## Problem details
Copy exactly the lines of the data below that run from the line holding "effect k. -/" through the line holding "def bitsOf (n", both ends included.

## Excerpted data
-- ==== Sys2Proof/Machine/Lanes.lean ====
section
/-! DEFINITION. The Stop Bath: the safety lanes SAFX and SAFY, their table, lock-out, the reset pair, SAFETY-CONFIG, start and take-up, and
their mirror pages (spec/16). -/

namespace Sys2Proof.Machine

/-- What lane 0 SAFX or 1 SAFY holds. -/
def State.lane (s : State) (n : Nat) : LaneState := if n = 0 then s.laneX else s.laneY

/-- Store what a lane holds. -/
def State.setLane (s : State) (n : Nat) (x : LaneState) : State := if n = 0 then { s with laneX := x } else { s with laneY := x }

/-- A lane's event, for its mirror page; nothing is kept while the logic side is in reset (R449). -/
def State.laneEvent (s : State) (n : Nat) (e : LaneEvent) : State :=
  if s.rst.phase = .asserted ∨ s.rst.phase = .waitPll then s
  else let x := s.lane n; s.setLane n { x with events := x.events ++ [e] }

/-! ## The table (R426, R429, R440) -/

/-- Cause record c of an image. -/
def causeRec (t : List Byte) (c : Nat) : W32 := BitVec.ofNat 32 (leAt t (0x10 + 4 * c) 4)

/-- The cause mask and the record of effect k. -/
def effectMask (t : List Byte) (k : Nat) : Nat := leAt t (0x190 + 16 * k) 12
def effectRec (t : List Byte) (k : Nat) : W32 := BitVec.ofNat 32 (leAt t (0x19C + 16 * k) 4)

/-- MATRIX_ID and CHECK of an image; 0 with none. -/
def matrixId (t : List Byte) : Nat := leAt t 4 4
def matrixCheck (t : List Byte) : Nat := leAt t 0x390 4

/-- CHECK matches (R440). -/
def checkMatches (t : List Byte) : Bool := matrixCheck t == (crc32c (t.take 0x390)).toNat

/-- Cause c is USED, and the first of a pair. -/
def causeUsed (t : List Byte) (c : Nat) : Bool := (causeRec t c).getLsbD 31
def causePaired (t : List Byte) (c : Nat) : Bool := (causeRec t (c / 2 * 2)).getLsbD 30

/-- The numbers of the bits set in a mask of 96. -/
def maskBits (m : Nat) : List Nat := (List.range 96).filter fun c => m.testBit c

/-- A map of bits from a predicate. -/
def bitsOf (n : Nat) (f : Nat → Bool) : Nat := ((List.range n).filter f).foldl (fun m i => m + 2 ^ i) 0

/-! ## Causes and effects (R424 to R430) -/

/-- The cause vector: inputs, pairs with their discrepancies, SFS (R423, R424, R426). -/
def LaneState.causeVector (x : LaneState) : Nat :=
  bitsOf 96 fun c =>
    if c = 94 then x.sfs != 0
    else if c = 95 then false
    else if causePaired x.table c then
      !x.filt.testBit (c / 2 * 2) || !x.filt.testBit (c / 2 * 2 + 1) || x.disc.testBit (c / 2)
    else !x.filt.testBit c

/-- The function of effect k over a cause vector (R429). -/
def effectFunction (t : List Byte) (k causes : Nat) : Bool :=
  let m := effectMask t k
  let active := (maskBits m).filter fun c => causes.testBit c
  match fieldOf (effectRec t k) 29 2 with
  | 0 => !active.isEmpty
  | 1 => active.length == (maskBits m).length
  | 2 => decide (2 ≤ active.length)
  | _ => true

/-- The effects of a cycle: delays, latches and unused effects (R429). -/
def LaneState.computeEffects (x : LaneState) : LaneState :=
  let t := x.table
  let causes := x.causeVector
  let fn (k : Nat) : Bool := effectFunction t k causes
  let since := (List.range 32).foldl (fun m k => sset (dflt 0) m k (if fn k then sget (dflt 0) x.since k + 1 else 0)) x.since
  let due (k : Nat) : Bool := fn k && decide (100 * fieldOf (effectRec t k) 0 13 + 1 ≤ sget (dflt 0) since k)
  let latched := bitsOf 32 fun k => (effectRec t k).getLsbD 28 && (x.latched.testBit k || due k)
  { x with
    causes := causes, since := since, latched := latched
    effects := bitsOf 32 fun k => due k || latched.testBit k || !(effectRec t k).getLsbD 31 }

## Expected answer
/-- The cause mask and the record of effect k. -/
def effectMask (t : List Byte) (k : Nat) : Nat := leAt t (0x190 + 16 * k) 12
def effectRec (t : List Byte) (k : Nat) : W32 := BitVec.ofNat 32 (leAt t (0x19C + 16 * k) 4)

/-- MATRIX_ID and CHECK of an image; 0 with none. -/
def matrixId (t : List Byte) : Nat := leAt t 4 4
def matrixCheck (t : List Byte) : Nat := leAt t 0x390 4

/-- CHECK matches (R440). -/
def checkMatches (t : List Byte) : Bool := matrixCheck t == (crc32c (t.take 0x390)).toNat

/-- Cause c is USED, and the first of a pair. -/
def causeUsed (t : List Byte) (c : Nat) : Bool := (causeRec t c).getLsbD 31
def causePaired (t : List Byte) (c : Nat) : Bool := (causeRec t (c / 2 * 2)).getLsbD 30

/-- The numbers of the bits set in a mask of 96. -/
def maskBits (m : Nat) : List Nat := (List.range 96).filter fun c => m.testBit c

/-- A map of bits from a predicate. -/
def bitsOf (n : Nat) (f : Nat → Bool) : Nat := ((List.range n).filter f).foldl (fun m i => m + 2 ^ i) 0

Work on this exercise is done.